Marcelo “es un personaje que no tiene el acento puesto en la ropa y en un montón de cosas que en lo cotidiano mucha gente sí lo tiene”, explicó a la prensa Subiotto sobre su personaje.
Para Sbaraglia, “el máximo desafío fue aprender alemán, tocar el piano, aprender a cantar en francés”, dijo sobre su personaje, un hombre que cita a Kant en versión original sólo para impresionar.
La otra película en la Sección Oficial de ayer fue “Un amor”, de la española Isabel Coixet, basada en la novela de la popular escritora española Sara Mesa, que ve por primera vez llevada al cine una de sus obras.
El guión relta la historia de Nat, interpretada por la actriz Laia Costa (“Cinco lobitos”), una treintañera que se va a vivir a un pequeño pueblo rural escapando del agobio de la ciudad.
Ahí se topa con un casero poco comprensivo, la desconfianza de los vecinos y una propuesta sexual fría y atrevida de su vecino Andreas (Hovik Keuchkerian, ‘Bogotá’ en la serie “La casa de papel”) a cambio de arreglarle las goteras, que ella acepta y que acaba en una historia de pasión.
Parecería que desde que la pandemia de covid y sus estrictos confinamientos alimentaron la idea de irse a vivir al campo, el cine español se ha encargado de ir deconstruyendo historias de buenos sentimientos, lo que puede advertirse en películas como “As Bestas”, “Suro”, y ahora ésta de Isabel Coixet.
La película habla de “alguien que llega a un lugar, con ganas de integrarse y de estar bien... y todo termina mal”, resumió Coixet a la prensa tras la función, mientras que Laia Costa la describió como “un puñetazo en el estómago”.

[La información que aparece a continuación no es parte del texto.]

-- ==== Sys2Proof/Machine/Fir.lean ====
section
/-! DEFINITION. The echo tone filter (43_echo_filter.md). -/

namespace Sys2Proof.Machine

/-- The history shift: the oldest sample goes, the input enters halved (43_echo_filter.md R211). -/
def firShift (hist : Vector Sample 8) (x : Sample) : Vector Sample 8 :=
  #v[hist[1], hist[2], hist[3], hist[4], hist[5], hist[6], hist[7], x >>> 1]

/-- One product, shifted on its own (43_echo_filter.md R212, R213). -/
def firTerm (fir : Vector Byte 8) (hist : Vector Sample 8) (k : VoiceId) : Int := (hist[k] * signedByte fir[k]) >>> 6

/-- The dot product of a shifted history (43_echo_filter.md R213). -/
def firDot (fir : Vector Byte 8) (hist : Vector Sample 8) : Sample :=
  let t := firTerm fir hist
  clearBit0 (clamp16 (wrap16 (t 0 + t 1 + t 2 + t 3 + t 4 + t 5 + t 6) + wrap16 (t 7)))

end Sys2Proof.Machine
end

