/-- 46_host_port.md R352: what LOAD leaves: the snapshot's register bytes, the KOFF cache kept, every edge flag set and ENDX
flag clear, and then the voices of the KON byte keyed on with the loaded registers. -/
def Obligations.LoadAppliesTheSnapshot : Prop :=
  ∀ (s : State) (data : Vector Byte 128), Ready s →
    ∃ t, exec (.load data) s = .next t ∧
      t = { s.synced with regs := loadedRegs data s.regs.koffCache, voices := t.voices, response := .nothing } ∧
      ∀ v : VoiceId,
        let loaded := { s.synced.voices[v] with regs := loadedVoiceRegs data v, edge := true, endx := false }
        (data[0x4C].getLsbD v = true → KeyedOn s.synced.mem data[0x5D] s.synced.ticksTotal loaded t.voices[v]) ∧
        (data[0x4C].getLsbD v = false → t.voices[v] = loaded)

/-- 70_reset_and_hazards.md R390, R391: RESET, also of a faulted core, gives every field of the core its reset value, and
leaves memory and the parameters alone. -/
def Obligations.ResetRestoresEveryField : Prop :=
  ∀ s : State, ∃ t, exec .reset s = .next t ∧
    (∀ v : VoiceId, t.voices[v] = {
      regs := ⟨0, 0, 0, 0, 0, 0, 0, 0⟩, envLevel := 0, envMode := .release, envHidden := 0, brrAddr := 0,
      decSamples := Vector.replicate 16 0, decIndex := 0, decEnd := false, decLoop := false, decP1 := 0, decP2 := 0,
      window := ⟨0, 0, 0, 0⟩, phase := 0, endx := false, outEnv := 0, lastRaw := 0, edge := false, konTick := 0,
      mute := false, solo := false }) ∧
    t.regs = {
      fir := Vector.replicate 8 0, mvolL := 0, mvolR := 0, evolL := 0, evolR := 0, flg := 0xE0, efb := 0, pmon := 0,
      non := 0, eon := 0, dir := 0, esa := 0, edl := 0, konCache := 0, koffCache := 0 } ∧
    t.noise = 0x4000 ∧ t.counter = 0 ∧ t.echoPos = 0 ∧ t.echoLen = 0 ∧ t.histL = Vector.replicate 8 0 ∧
    t.histR = Vector.replicate 8 0 ∧ t.ring = [] ∧ t.accCycles = 0 ∧ t.flushing = false ∧ t.ticksTotal = 0 ∧
    t.fault = none ∧ t.refused = false ∧ t.mem = s.mem ∧ t.params = s.params

/-- 60_exceptions.md R372: a reserved word sets the refusal mark and changes nothing else of the core, and every word with
a lower operation code is some other operation. -/
def Obligations.ReservedWordsAreRefused : Prop :=
  (∀ p : PortWord, decode p = .reserved ↔ 8 ≤ (p.word.extractLsb' 28 4).toNat) ∧
  ∀ s : State, exec .reserved s = .next { s with refused := true, response := .nothing }

/-- 60_exceptions.md R373: while the core is faulted every operation but RESET is refused and changes nothing else, and
RESET clears the fault. That such a refusal sets the mark is log 5. -/
def Obligations.FaultedCoreRefusesAllButReset : Prop :=
  ∀ s : State, s.fault ≠ none →
    (∀ i : Instr, i ≠ .reset → exec i s = .next { s with refused := true, response := .nothing }) ∧
    ∃ t, exec .reset s = .next t ∧ t.fault = none
end

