@[simp] theorem State.addCycles_voices (n : Nat) : (s.addCycles n).voices = s.voices := rfl
@[simp] theorem State.addCycles_regs (n : Nat) : (s.addCycles n).regs = s.regs := rfl
@[simp] theorem State.addCycles_noise (n : Nat) : (s.addCycles n).noise = s.noise := rfl
@[simp] theorem State.addCycles_counter (n : Nat) : (s.addCycles n).counter = s.counter := rfl
@[simp] theorem State.addCycles_echoPos (n : Nat) : (s.addCycles n).echoPos = s.echoPos := rfl
@[simp] theorem State.addCycles_echoLen (n : Nat) : (s.addCycles n).echoLen = s.echoLen := rfl
@[simp] theorem State.addCycles_histL (n : Nat) : (s.addCycles n).histL = s.histL := rfl
@[simp] theorem State.addCycles_histR (n : Nat) : (s.addCycles n).histR = s.histR := rfl
@[simp] theorem State.addCycles_ring (n : Nat) : (s.addCycles n).ring = s.ring := rfl
@[simp] theorem State.addCycles_accCycles (n : Nat) : (s.addCycles n).accCycles = s.accCycles + n := rfl
@[simp] theorem State.addCycles_flushing (n : Nat) : (s.addCycles n).flushing = s.flushing := rfl
@[simp] theorem State.addCycles_ticksTotal (n : Nat) : (s.addCycles n).ticksTotal = s.ticksTotal := rfl
@[simp] theorem State.addCycles_fault (n : Nat) : (s.addCycles n).fault = s.fault := rfl
@[simp] theorem State.addCycles_refused (n : Nat) : (s.addCycles n).refused = s.refused := rfl
@[simp] theorem State.addCycles_mem (n : Nat) : (s.addCycles n).mem = s.mem := rfl
@[simp] theorem State.addCycles_params (n : Nat) : (s.addCycles n).params = s.params := rfl
@[simp] theorem State.addCycles_pending (n : Nat) : (s.addCycles n).pending = s.pending := rfl
@[simp] theorem State.addCycles_response (n : Nat) : (s.addCycles n).response = s.response := rfl
@[simp] theorem State.addCycles_receiver (n : Nat) : (s.addCycles n).receiver = s.receiver := rfl

@[simp] theorem State.hostWrite_voices (a : Addr) (bytes : List Byte) : (s.hostWrite a bytes).voices = s.voices := rfl
@[simp] theorem State.hostWrite_regs (a : Addr) (bytes : List Byte) : (s.hostWrite a bytes).regs = s.regs := rfl
@[simp] theorem State.hostWrite_noise (a : Addr) (bytes : List Byte) : (s.hostWrite a bytes).noise = s.noise := rfl
@[simp] theorem State.hostWrite_counter (a : Addr) (bytes : List Byte) : (s.hostWrite a bytes).counter = s.counter := rfl
@[simp] theorem State.hostWrite_echoPos (a : Addr) (bytes : List Byte) : (s.hostWrite a bytes).echoPos = s.echoPos := rfl
@[simp] theorem State.hostWrite_echoLen (a : Addr) (bytes : List Byte) : (s.hostWrite a bytes).echoLen = s.echoLen := rfl
@[simp] theorem State.hostWrite_histL (a : Addr) (bytes : List Byte) : (s.hostWrite a bytes).histL = s.histL := rfl
@[simp] theorem State.hostWrite_histR (a : Addr) (bytes : List Byte) : (s.hostWrite a bytes).histR = s.histR := rfl
@[simp] theorem State.hostWrite_ring (a : Addr) (bytes : List Byte) : (s.hostWrite a bytes).ring = s.ring := rfl
@[simp] theorem State.hostWrite_accCycles (a : Addr) (bytes : List Byte) : (s.hostWrite a bytes).accCycles = s.accCycles := rfl
@[simp] theorem State.hostWrite_flushing (a : Addr) (bytes : List Byte) : (s.hostWrite a bytes).flushing = s.flushing := rfl
@[simp] theorem State.hostWrite_ticksTotal (a : Addr) (bytes : List Byte) : (s.hostWrite a bytes).ticksTotal = s.ticksTotal := rfl
@[simp] theorem State.hostWrite_fault (a : Addr) (bytes : List Byte) : (s.hostWrite a bytes).fault = s.fault := rfl
@[simp] theorem State.hostWrite_refused (a : Addr) (bytes : List Byte) : (s.hostWrite a bytes).refused = s.refused := rfl
@[simp] theorem State.hostWrite_mem (a : Addr) (bytes : List Byte) : (s.hostWrite a bytes).mem = Memory.writeAll s.mem a bytes := rfl
@[simp] theorem State.hostWrite_params (a : Addr) (bytes : List Byte) : (s.hostWrite a bytes).params = s.params := rfl
@[simp] theorem State.hostWrite_pending (a : Addr) (bytes : List Byte) : (s.hostWrite a bytes).pending = s.pending := rfl
@[simp] theorem State.hostWrite_response (a : Addr) (bytes : List Byte) : (s.hostWrite a bytes).response = s.response := rfl
@[simp] theorem State.hostWrite_receiver (a : Addr) (bytes : List Byte) : (s.hostWrite a bytes).receiver = s.receiver := rfl

end Sys2Proof.Machine
end

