/-- Memory after a tick: as before it, or with the two echo samples written at the frame's address. -/
theorem tick_mem (s : State) :
    (tick s).mem = s.mem ∨ (echoWriteEnabled s = true ∧ s.ring.length < s.params.ringCapacity ∧ ∃ l r,
      (tick s).mem = Memory.write16 (Memory.write16 s.mem (echoFrameAddr s) l) (echoFrameAddr s + 2) r) := by
  have f := tickRender_frame s
  rcases tick_cases s with ⟨-, ht⟩ | ⟨hc, ht⟩
  · left; rw [ht, State.raiseFault_mem, beforePush, echoRead_mem, f.mem]
  · have hm : (afterPush s).mem = s.mem := by rw [afterPush, ringPush_mem, beforePush, echoRead_mem, f.mem]
    have hp : (afterPush s).echoPos = s.echoPos := by
      rw [afterPush, ringPush_echoPos, beforePush, echoRead_echoPos, f.echoPos]
    have ha : echoFrameAddr (afterPush s) = echoFrameAddr s := by
      rw [echoFrameAddr, echoFrameAddr, (afterPush_frame s).regs, hp]
    have hw : echoWriteEnabled (afterPush s) = echoWriteEnabled s := by
      rw [echoWriteEnabled, echoWriteEnabled, (afterPush_frame s).regs]
    rw [ht, tickFinish_mem, echoWrite, hw, ha]
    split
    · right
      refine ⟨by assumption, hc, echoSample (tickRender s).2.el (firOut (beforePush s)).fl (afterPush s).regs.efb,
        echoSample (tickRender s).2.er (firOut (beforePush s)).fr (afterPush s).regs.efb, ?_⟩
      simp only [hm]
    · left; exact hm

theorem tick_mem_wf (s : State) (h : Memory.wf s.mem = true) : Memory.wf (tick s).mem = true := by
  rcases tick_mem s with e | ⟨-, -, l, r, e⟩
  · rw [e]; exact h
  · rw [e]; exact Memory.wf_write16 (Memory.wf_write16 h _ _) _ _

end Sys2Proof.Machine
end

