-- ==== Sys2Proof/Tests/Slice0.lean ====
section
/-! SUPPORT. The model's own tests. Every expected value is a word written out from spec/30_encoding.md's tables, a vector
of spec/95_test_vectors.md or of a rule's worked example (named at the test), or hand arithmetic from the rule named. -/

namespace Sys2Proof.Tests

-- One kernel evaluation at a time: each takes a thread with its own large stack.
set_option Elab.async false

open Sys2Proof.Machine

/-! ## Well-formedness -/

/-- 30_encoding.md R107: the high rows hold the addresses with bit 7 set. -/
theorem test_wellFormed_refuses_low_address_in_high_rows :
    (Instr.rdHigh 0x7F).wellFormed = false ∧ (Instr.wrHigh 0x00 0x12).wellFormed = false ∧
    (Instr.rdHigh 0x80).wellFormed = true ∧ (Instr.wrHigh 0xFF 0x12).wellFormed = true := by decide

/-! ## Decoding: words written out from 30_encoding.md R91, R92 and R106 -/

/-- What each word decodes to. -/
def decodesTo (words : List (BitVec 32 × Instr)) : Bool := words.all fun x => decide (decode (bareWord x.1) = x.2)

/-- Per-voice column reads, and the FIR column: OP 0, A = 0x10 * v + select in bits 15:8. -/
theorem test_decode_voice_reads : decodesTo
    [(0x00000000, .rdVoll 0), (0x00001100, .rdVolr 1), (0x00002200, .rdPitchl 2), (0x00003300, .rdPitchh 3),
     (0x00004400, .rdSrcn 4), (0x00005500, .rdAdsr1 5), (0x00006600, .rdAdsr2 6), (0x00007700, .rdGain 7),
     (0x00006800, .rdEnvx 6), (0x00005900, .rdOutx 5), (0x00004A00, .rdUnusedXA 4), (0x00003B00, .rdUnusedXB 3),
     (0x00002E00, .rdUnusedXE 2), (0x00007F00, .rdFir 7)] = true := by decide

/-- Global reads: A from the table of R92. -/
theorem test_decode_global_reads : decodesTo
    [(0x00000C00, .rdMvoll), (0x00001C00, .rdMvolr), (0x00002C00, .rdEvoll), (0x00003C00, .rdEvolr),
     (0x00004C00, .rdKon), (0x00005C00, .rdKoff), (0x00006C00, .rdFlg), (0x00007C00, .rdEndx), (0x00000D00, .rdEfb),
     (0x00001D00, .rdUnused1D), (0x00002D00, .rdPmon), (0x00003D00, .rdNon), (0x00004D00, .rdEon), (0x00005D00, .rdDir),
     (0x00006D00, .rdEsa), (0x00007D00, .rdEdl), (0x00008000, .rdHigh 0x80), (0x0000FF00, .rdHigh 0xFF)] = true := by decide

/-- Per-voice column writes, and the FIR column: OP 1, D in bits 7:0. -/
theorem test_decode_voice_writes : decodesTo
    [(0x10007012, .wrVoll 7 0x12), (0x10006134, .wrVolr 6 0x34), (0x10005256, .wrPitchl 5 0x56),
     (0x10004378, .wrPitchh 4 0x78), (0x1000349A, .wrSrcn 3 0x9A), (0x100025BC, .wrAdsr1 2 0xBC),
     (0x100016DE, .wrAdsr2 1 0xDE), (0x100007F0, .wrGain 0 0xF0), (0x10001833, .wrEnvx 1 0x33),
     (0x10002944, .wrOutx 2 0x44), (0x10002A55, .wrUnusedXA 2 0x55), (0x10004B66, .wrUnusedXB 4 0x66),
     (0x10007E77, .wrUnusedXE 7 0x77), (0x10000F88, .wrFir 0 0x88)] = true := by decide
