-- ==== Sys2Proof/Config.lean ====
section
/-! DEFINITION. What the spec leaves to the implementation (spec/00_scope.md R9, spec/45_fp_arithmetic.md R302) as one
record of plain data, and the free values: opaque constants that no proof can look into.

The record is a field of the state that no step changes, so a statement about every state holds for every choice. -/

namespace Sys2Proof

/-- Byte order of the memory system, `ENDIAN` (R50). -/
inductive Endian where
  | little
  | big
  deriving DecidableEq, Repr

/-- The kind of a memory access, as `MemMap` and `AccessFault` name it (R62, R476). -/
inductive AccessKind where
  | fetch
  | load
  | store
  deriving DecidableEq, Repr

/-- What a byte address permits (R62). -/
structure Perm where
  read  : Bool
  write : Bool
  exec  : Bool
  deriving DecidableEq, Repr

/-- One region of the memory map: the addresses `base .. base + size - 1` and what they permit. -/
structure MemRegion where
  base : Nat
  size : Nat
  perm : Perm
  deriving DecidableEq, Repr

/-- `MemMap` (R62): the first region that holds an address decides; an address in no region has `elsewhere`. -/
structure MemMap where
  regions   : List MemRegion
  elsewhere : Perm
  deriving DecidableEq, Repr

/-- When tininess is judged, `FPConfig.tininess` (R302). -/
inductive Tininess where
  | beforeRounding
  | afterRounding
  deriving DecidableEq, Repr

/-- Why a conversion to an integer is invalid: the `kind` of `FPConfig.cvt_invalid_result` (R351). -/
inductive CvtInvalid where
  | nan
  | overflow
  | underflow
  deriving DecidableEq, Repr

/-- The integers of `w` bits that invalid conversions to one target deliver, one for each kind (R351). -/
structure InvalidInts (w : Nat) where
  nan       : BitVec w
  overflow  : BitVec w
  underflow : BitVec w
  deriving DecidableEq, Repr

/-- `FPConfig.cvt_invalid_result` (R302, R351), a function of the width, the signedness and the kind, as the table of its
values: any table is a choice of hardware, and no statement rests on one. -/
structure CvtInvalidResult where
  w  : InvalidInts 32
  wu : InvalidInts 32
  l  : InvalidInts 64
  lu : InvalidInts 64
  deriving DecidableEq, Repr

/-- `FPConfig.fmin_fmax_zero` (R302): for each order of the operands `+0` and `-0`, whether `FMIN` and `FMAX` answer `-0`. -/
structure ZeroPick where
  minPosNeg : Bool
  minNegPos : Bool
  maxPosNeg : Bool
  maxNegPos : Bool
  deriving DecidableEq, Repr

/-- `FPConfig.cmp_flags` (R302, R383): which comparisons raise NV when an operand is a quiet NaN and none is signaling. -/
structure CmpFlags where
  feq : Bool
  flt : Bool
  fle : Bool
  deriving DecidableEq, Repr

/-- `FPConfig.cvt_nan_sign` (R302): the sign of the NaN that FCVT.S.D and FCVT.D.S deliver, for each sign of the operand. -/
structure NanSign where
  ofPos : Bool
  ofNeg : Bool
  deriving DecidableEq, Repr

/-- `FPConfig` (R302), field by field. -/
structure FPConfig where
  tininess         : Tininess
  zeroPick         : ZeroPick
  fmaInfZeroQnanNV : Bool
  cvtInvalid       : CvtInvalidResult
  cvtNanSign       : NanSign
  cmpFlags         : CmpFlags
  cvtInexact       : Bool
  deriving DecidableEq, Repr

/-- The parameters of R9 that are fixed for a whole run. -/
structure Config where
  xlen   : Xlen
  endian : Endian
  memMap : MemMap
  fp     : FPConfig
  deriving DecidableEq, Repr

namespace Config

/-! ### Free values

Each is applied to the number of the draw, a counter of the state that every step advances, so that each step draws
afresh. None has a body. -/

/-- Cycles that pass during a step, `CycleOracle` (R433); on RV64 no more of them count than the counter has room for. -/
opaque cycleTicks (draw : Nat) : Nat

/-- Real-time ticks that pass during a step, `TimeOracle` (R434); on RV64 no more of them count than the counter has room
for. -/
opaque timeTicks (draw : Nat) : Nat

/-- Whether the fetch of a step, at a pc, reads the old contents of the addresses stored to since the last FENCE.I, or the new
ones: one choice for the whole fetch (R70, R422). -/
opaque fetchSeesOld (draw pc : Nat) : Bool

/-- What operand number `slot` reads as single from an f register that was last written as double (U7). -/
opaque singleOfDouble (draw slot : Nat) (held : BitVec 64) : BitVec 32

/-- What operand number `slot` reads as double from an f register that was last written as single (U7). -/
opaque doubleOfSingle (draw slot : Nat) (held : BitVec 32) : BitVec 64

end Config

/-- Everything permitted. -/
def Perm.all : Perm := { read := true, write := true, exec := true }

/-- The default `MemMap`: every address readable, writable and executable (R9, R62). -/
def MemMap.default : MemMap := { regions := [], elsewhere := Perm.all }

/-- The saturation that R351 suggests (D21): a NaN and an overflow give the highest integer of the target, an underflow the
lowest. -/
def CvtInvalidResult.saturate : CvtInvalidResult where
  w  := { nan := 0x7FFFFFFF, overflow := 0x7FFFFFFF, underflow := 0x80000000 }
  wu := { nan := 0xFFFFFFFF, overflow := 0xFFFFFFFF, underflow := 0 }
  l  := { nan := 0x7FFFFFFFFFFFFFFF, overflow := 0x7FFFFFFFFFFFFFFF, underflow := 0x8000000000000000 }
  lu := { nan := 0xFFFFFFFFFFFFFFFF, overflow := 0xFFFFFFFFFFFFFFFF, underflow := 0 }

/-- The defaults of R302 (D21). -/
def FPConfig.default : FPConfig where
  tininess         := .afterRounding
  zeroPick         := { minPosNeg := true, minNegPos := true, maxPosNeg := false, maxNegPos := false }
  fmaInfZeroQnanNV := true
  cvtInvalid       := CvtInvalidResult.saturate
  cvtNanSign       := { ofPos := false, ofNeg := true }
  cmpFlags         := { feq := false, flt := true, fle := true }
  cvtInexact       := true

/-- The configuration after reset: RV64 (log entry 1), and the defaults of R9. -/
def Config.default : Config where
  xlen   := .rv64
  endian := .little
  memMap := MemMap.default
  fp     := FPConfig.default

end Sys2Proof
end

A los 63 años, Coixet, con más de 20 films realizados (entre ellos, “La vida secreta de las palabras”, “Mi vida sin mí”, “Elegía” y “Nadie quiere la noche”) y ocho premios Goya en su haber, no ha ganado nunca la Concha de Oro de San Sebastián, algo a lo que aspira.
En la sección Horizontes Latinos, dedicada al cine latinoamericano, la propuesta de ayer también fue argentina: “Alemania”, de María Zanetti, sobre una adolescente entusiasmada con la posibilidad de irse un semestre al país europeo, algo a lo que se opone su familia. Se trata del primer largometraje de Zanetti, que había dirigido cortos y la serie televisiva “Gastro”.